A runtime error is an error that occurs when a program you’re using or writing crashes or produces a wrong output. At times, it may prevent you from using the application or even your personal computer. In some cases, users need only refresh their device or the program to resolve the runtime error. However, sometimes, users may have to perform a particular action to fix the error.

Runtime errors are of various types, including logic and encoding errors. Such errors are caused by unpatched bugs in the software build or used up memory. Simple fixes include reinstalling the affected program, updating it with a newer iteration, or operating it in Safe Mode.

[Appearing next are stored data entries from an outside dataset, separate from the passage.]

/-- The descent of TDESC (R193), with its flags: `n` levels left. -/
def descend (i : Issuer) (ea : Word) (leaves : Nat) : Nat → Nat → Nat → FF → M (Nat × Nat × FF)
  | 0, k, rem, ff => pure (k, rem, ff)
  | n + 1, k, rem, ff =>
    if leaves - 1 ≤ k then pure (k, rem, ff)
    else do
      let node := ea + w64 (0x20 + 16 * k)
      let l ← loadWord4 i node
      let r ← loadWord4 i (node + 4)
      let x := roundF32 (Val.add .rne (f32Val rem) (f32Val l).neg)
      if (f32Val rem).lt (f32Val l) || r = 0 then descend i ea leaves n (2 * k + 1) rem ff
      else descend i ea leaves n (2 * k + 2) x.1 (ff ||| x.2)

/-- TDESC (R193); its flags are raised, and FPX is requested, when its result arrives (R110, R151). Its block takes the traps that R192 gives
TMASS, and a LEAVES outside 2 to 64 is not checked: the descent ends at the first node from LEAVES - 1 on, its place counted from there
(DESIGN CHOICE, log entry 114: R193 gives no check). -/
def tdescOp (p : R3) : M Unit := do
  let s ← get
  qtabCheck s.c.mint s.c.qdim.toNat
  let iss := s.c.issuer 5
  let ea ← treeBlock p iss
  let done ← loadWord4 iss (ea + 8)
  waitIf (done != 1)
  let total ← loadWord4 iss (ea + 4)
  let leaves ← loadWord4 iss ea
  let u := mintFormat 1 (s.c.mint.point s.c.qdim.toNat s.c.qidx.toNat)
  emptyAcc
  modCtx fun c => { c with qidx := c.qidx + 1 }
  let t := f32Val total
  let r ← if total = 0 || t.isNan || t.isInf then pure ((0xFFFF_FFFF_0000_0000 : Word), if total = 0 then 0 else ffIV)
    else do
      let rem := roundF32 ((f32Val u).mul t)
      let r ← descend iss ea leaves 64 0 rem.1 rem.2
      pure (w64 ((r.1 - (leaves - 1)) * 2 ^ 32 + r.2.1), r.2.2)
  addJob (.leaf r.1 r.2 s.c.fpCtl.traps s.c.pc s.next)

/-- MSUM (R189). -/
def execMsum (a : R3) (s : State) : Out := once 2 (msumOp a) s
/-- TSRCH (R190). -/
def execTsrch (a : R3) (s : State) : Out := once 2 (sampleAcc .tsrch a) s
/-- TMASS (R192). -/
def execTmass (p a : R3) (s : State) : Out := once 2 (tmassOp p a) s
/-- TDESC (R193). -/
def execTdesc (p : R3) (s : State) : Out := once 2 (tdescOp p) s
/-- TFIND (R194). -/
def execTfind (a : R3) (s : State) : Out := once 2 (sampleAcc .tfind a) s

end Sys2Proof.Machine
end

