-- ==== Sys2Proof/Machine/Boundary.lean ====
section
/-! DEFINITION. One step of the module around exec: what the surroundings do next (log entry 11), the candidates at a boundary
(R382), fetching and executing, waiting, the work of the units, time's passing; and placing words where the next step fetches
them (log entry 2). -/

namespace Sys2Proof.Machine

/-! The units' own work, when the moving context waits. -/

/-- Rows that concern the moving context. -/
def ownRows : List (State → Option State) :=
  [evRegisterFill, evAccessPerformed, evAtomicAtHome, evPageStep, evAtomicRefusal, evStashOpComplete, evTreeUpdate,
   evVectorFaultStop, evVectorEntryComplete, evMatrixFaultStop, evMatrixEntryComplete, evEscrowInstall]

/-- Rows that concern one of several, the first. -/
def pickRows : List (State → Option State) :=
  [evSquareRefusal, evSquareWriteGrant, evFlip, evSquareReadGrant, evMbgetComplete, evMbinfoResponse, evDqreqServe, evVoteComplete,
   evCollectiveComplete, evSeizeMessage, evTileRelease, evRearm, evPreemptOrderArrival, evPreemptSaveDone]

/-- The first row of a list that is enabled. -/
def firstRow (s : State) : List (State → Option State) → Option State
  | [] => none
  | r :: rs => match r s with
    | some s' => some s'
    | none => firstRow s rs

/-- The engines' rows, for every channel of every tile that is present. -/
def engineRows (s : State) : Option State :=
  (s.tilesOf false ++ s.tilesOf true).findSome? fun t => (List.range 8).findSome? fun i =>
    let ch : R3 := BitVec.ofNat 3 i
    if (s.chan t ch).active.isNone then none
    else firstRow s [evCopyCommandComplete t ch, evCopyCommandStop t ch, evEngineFill t ch]

/-- The schedulers' rows: ends, aging, bindings. -/
def schedRows (s : State) : Option State :=
  (s.tasks.findSome? s.endTask).orElse fun _ =>
    ((List.range s.allQueued.length).findSome? fun i => evAging { s with pick := i }).orElse fun _ =>
      (s.allQueued.findSome? s.bind).orElse fun _ =>
        (List.range 64).findSome? fun i => if (s.tile (Loc.ofIdx i)).retain.isNone then none else evRetainExpire { s with pick := i }

/-- The scrubber's rows. -/
def sweepRows (s : State) : Option State :=
  (s.tilesOf false ++ s.tilesOf true).findSome? fun t => ((s.tile t).sweeps.head?).bind fun v => evGenerationSweep t v s

/-- Device commands, handovers. -/
def otherRows (s : State) : Option State :=
  (firstRow s [evAdmitTenant s.dcmdArg, evRemoveTenant s.dcmdArg, evDcmdSeize s.dcmdArg, evFwupd s.dcmdArg]).orElse fun _ =>
    (s.caps.find? fun c => c.moving.isSome).bind fun c => evHandoverArrival (BitVec.ofNat 4 c.tenant) (BitVec.ofNat 8 c.index) s

/-- Quanta that can close. -/
def quantumRows (s : State) : Option State := (List.range s.detQueues.length).findSome? fun i => evQuantumClose { s with pick := i }

/-- A row that is enabled, the moving context's first, then those of the others, then the rest of the module's. -/
def autoRow (s : State) : Option State :=
  let s := { s with pick := 0 }
  (firstRow s ownRows).orElse fun _ =>
    (s.others.findSome? fun c => firstRow (s.select c.uid) ownRows).orElse fun _ =>
      firstRow s [fun s => firstRow s pickRows, engineRows, schedRows, sweepRows, otherRows, quantumRows]

/-! The schedule. -/

/-- The next context that runs, the one that has waited longest for its turn. -/
def State.nextTurn (s : State) : Option State := (s.others.find? fun c => c.runs).map fun c => s.select c.uid

/-- A row of the opcode table that is no instruction and no failed decoding. -/
def isRow (i : Instr) : Bool :=
  match i with
  | .illegalInstruction .. | .fetchFault .. => false
  | i => encode i = []

/-- A main clock cycle passes. -/
def State.tickOver (s : State) : State := s.passTime 1

/-- An instruction whose result the checker recomputes (R391): not a vector, matrix or engine one. -/
def isScalar (i : Instr) : Bool := !(encode i).any fun w => w = 0xF201 || w = 0xF202

/-- A forced mismatch is found and corrected at the core's next retiring scalar instruction (R391, R393). -/
def State.checked (s : State) (i : Instr) (s' : State) : State :=
  match s.c.place with
  | .dispatch _ => s'
  | .tile t ic =>
    let n : CoreName := ⟨t, ic⟩
    if (s'.coreAt n).forced && s.sclen && isScalar i && (s'.ctxOf s.c.uid).any (fun c => s.c.retired < c.retired) then s'.corrected n
    else s'

/-- A cycle passes at an instruction, and the next context that does not wait has its turn; in every 64th the units work and
the next context of all has its turn, so that none waits for ever behind one that spins (log entry 11). -/
def State.pass (s : State) : State :=
  let t := s.tickOver
  if t.cyc % 64 = 0 then
    let t := (autoRow t).getD t
    t.nextTurn.getD t
  else ((t.others.find? fun c => c.runs && !c.stalled).map fun c => t.select c.uid).getD t

/-- What follows the execution of an instruction of the moving context: the checker, the clock. -/
def afterInstr (i : Instr) (s : State) (o : Out) : Out :=
  match o with
  | .next s' => .next (s.checked i s').pass
  | o => o

/-- Nothing runs at the moving context's boundary: the units work, or another context has its turn. -/
def idle (s : State) : State :=
  match autoRow s with
  | some s' => s'.tickOver
  | none => (s.nextTurn.getD s).tickOver

/-- The moving context waited and has tried again. -/
def waiting (i : Instr) (s : State) (o : Out) : Out :=
  match o with
  | .next s' => if s'.c.uid = s.c.uid && s'.c.stalled then .next (idle s') else .next (s.checked i s').pass
  | o => o

/-- What is taken at the moving context's boundary before its instruction (R382, R386). -/
def atBoundary (s : State) : Option State :=
  (evBudgetGraceExpire s).orElse fun _ => (evTrapEntry s).orElse fun _ => evInterruptEntry s

/-- The moving context at its boundary: a candidate, or its instruction. -/
def boundary (run : Instr → State → Out) (s : State) : Out :=
  match atBoundary s with
  | some s' => .next s'.tickOver
  | none =>
    match s.fetch with
    | (.stall, s') => .next (idle (stall none .other s'))
    | (.instr i, s') => if s.c.stalled then waiting i s' (run i s') else afterInstr i s' (run i s')

/-- The line of a DRAM sector leaves the L2: monitors on the sector are lost (R317), and so is its record (R240). A line that is leased
stays (R169). -/
def State.evict (s : State) (g : Nat) : State :=
  if tileKey ⟨false, 0, 0⟩ 0 ≤ 32 * g || s.leased g then s
  else (s.mapCtx fun c => if c.monitor = some g then c.loseMonitor else c).setGran g { s.gran g with strong := none }

/-- An entry of a tile's or a district's TLB is replaced before its time (R355; log entry 14). -/
def State.forget (s : State) (district : Bool) (n i : Nat) : State :=
  if district then s.setDistrict n { s.district n with tlb := (s.district n).tlb.eraseIdx i }
  else s.setTile (Loc.ofIdx n) { s.tile (Loc.ofIdx n) with tlb := (s.tile (Loc.ofIdx n)).tlb.eraseIdx i }

/-- The chain of a matrix product. -/
def productPre (i : Instr) : Option Pre :=
  match i with
  | .mma p _ _ _ | .mmz p _ _ _ | .mmsub p _ _ _ => some p
  | _ => none

/-- The firmware has emulated the instruction of an absent path for the moving context, which stands at its machine entry: its BF16
instructions take the place of the emulated one in the matrix queue, under its number, and the handler returns past it (R176; log
entry 117). MMSUB's ACC is read now where it could not be at the trap (R163). -/
def State.emulate (s : State) : Option State :=
  let sampled (e : MEntry) : Bool := e.op ≠ .mmsub || (s.c.acc.full && (s.c.tagged s.c.acc).isSome)
  let ready := s.c.canTrap && s.c.inHandler && s.c.prv = .m && s.c.pc = s.machineEntry s.c && decide (s.c.mq.length < 2) &&
    !s.c.reports.any fun r => r.unit = .matrix
  match s.c.emu, s.eret.fetch with
  | some e, (.instr i, s') =>
    let e := if e.op = .mmsub then { e with acc := s.c.subWord } else e
    let enter : M Unit := modCtx fun c => { c.mput e 0 with emu := none }
    if ready && sampled e then (productPre i).bind fun p => outDone (repeated true p (fun _ => enter) s') else none
  | _, _ => none

/-- What the surroundings do next. -/
def surroundings (run : Instr → State → Out) (x : Input) (s : State) : Out :=
  match x with
  | .event k i => if isRow i then run i { s with pick := k } else .next s
  | .select u => .next (s.select u)
  | .tick n => .next (s.passTime n)
  | .slow b => .next { s with slow := b }
  | .evict g => .next (s.evict g)
  | .forget d n i => .next (s.forget d n i)
  | .msixWrite fn vec v => .next (s.msixWrite fn vec v)
  | .flits k n => .next (s.flits k n)
  | .emulate => .next (s.emulate.getD s)

/-- The attempt at booting that nothing outside has described: every step passes, done or skipped as R406 has it after the last one. -/
def State.plainCodes (s : State) : List (BitVec 4) :=
  (List.range 16).map fun i => if s.bootWas (i + 1) = 2 then 4 else if s.bootWas (i + 1) = 5 then 3 else 1

/-- That attempt, where there may be one (R406). -/
def plainBoot (s : State) : State := ((evBoot s.plainCodes (BitVec.ofNat 32 (bootMhz s.plainCodes)) s).getD s).tickOver

/-- One step of the module. -/
def stepWith (run : Instr → State → Out) (s : State) : Out :=
  match s.inputs with
  | x :: xs =>
    if !s.powered && (match x with
      | .event _ .powerOn => false
      | _ => true) then .fault .poweredOff
    else surroundings run x { s with inputs := xs }
  | [] =>
    if !s.powered then .fault .poweredOff
    else if !s.booted then .next (plainBoot s)
    else if s.c.runs then boundary run s
    else .next (idle s)

/-! Placing words at the next fetch (log entry 2). -/

/-- The words act on a unit that the moving context's core lacks, when that is a dispatch core (R49, R66). -/
def needsTile (s : State) (ws : List Half) : Bool :=
  s.c.isDisp && (match decode .dispatch ws with
    | .bad why _ _ => why = 6
    | _ => false)

/-- A launch of one task in supervisor mode bound to reason tile 0 of district 0, its issuing core's strand moving. -/
def State.onTile (s : State) : State :=
  let q : Queued := { num := s.next, lrec := { sup := true, lr := true }, tenant := 0, enq := s.cyc }
  let s := { s with next := s.next + 1 }.bindLaunch q [⟨false, 0, 0⟩]
  match s.others.find? fun c => c.place = .tile ⟨false, 0, 0⟩ true && c.role = .active with
  | some c => s.select c.uid
  | none => s

/-- Bytes placed at the moving context's addresses from `va` on. -/
def State.placeBytes (s : State) (va : Nat) : List Byte → State
  | [] => s
  | b :: bs =>
    let i := s.c.issuer s.c.defscope
    match s.resolve i va .fetch with
    | .ok r => (s.put i r none [b]).placeBytes (va + 1) bs
    | .error _ => s

/-- Words placed where the next step fetches its instruction, with nothing of the surroundings before it. -/
def State.placeWords (s : State) (ws : List Half) : State :=
  let s := { s with inputs := [] }
  let s := if needsTile s ws then s.onTile else s
  s.placeBytes s.c.pc.toNat (wordBytes ws)

end Sys2Proof.Machine
end

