-- ==== Sys2Proof/Machine/Core.lean ====
section
/-! DEFINITION. The machine as the host runs it. -/

def Sys2Proof.core : Host.Core := { State := Sys2Proof.Machine.State, Fault := Sys2Proof.Machine.Fault, Refusal := Sys2Proof.Machine.Refusal, step := Sys2Proof.Machine.step, reset := Sys2Proof.Machine.State.reset }
end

Before a runtime error shows up on your computer, you may have noticed its performance slowing down. When runtime errors occur, your computer will always display a prompt stating the specific type of error you’ve encountered.

Other interesting terms…

Read More about “Runtime Error”

To understand what constitutes a runtime error better, let’s take a look at some of its common forms, which include:

Logic Error

A logic error occurs when a developer enters the wrong statements into the application’s source code. With if-then statements, for example, developers would sometimes make the mistake of leaving the logical values to revert to “true.” Many runtime errors fall under this category.

Memory Leak

Memory leaks happen when a program drains your computer’s random access memory (RAM). It often arises from unpatched software, such as when you fail to update your operating system (OS) to the newest release. 

Division by Zero Error

Division by zero (DIV/0) is an error associated with Excel workbooks. When formula inputs in the spreadsheet are left blank, the total might display a DIV/0 error. The cell formulas need to be formatted in a precise manner to produce the correct output.

Undefined Object Error

An undefined object error happens when a program attempts to call a function for a PHP or JavaScript object (or a C++ variable) that isn’t defined or assigned a value. The error also occurs for deeply nested objects. In simpler terms, the code “cannot read” or find where a property is because it does not exist or is buried several levels deep within the code.

Input/Output Device Error

Input/Output (I/O) device errors occur when issues arise with the read/write function of a device. Common causes include device malfunction, outdated drivers, OS incompatibility, and faulty universal serial bus (USB) ports. As a result, users would get a prompt saying that the device wasn’t accessible, making it impossible to transfer or encode files into it. Usually, the memory drive or the computer only needs to be restarted to get rid of the issue.

Encoding Error

Encoding errors happen when you’re rendering a file, say a video file, to convert it into a usable or accessible file format. This is due to the resource-intensive nature of the encoding process. Error messages linked to this type of error include “encoding overloaded” or “encoding failed.”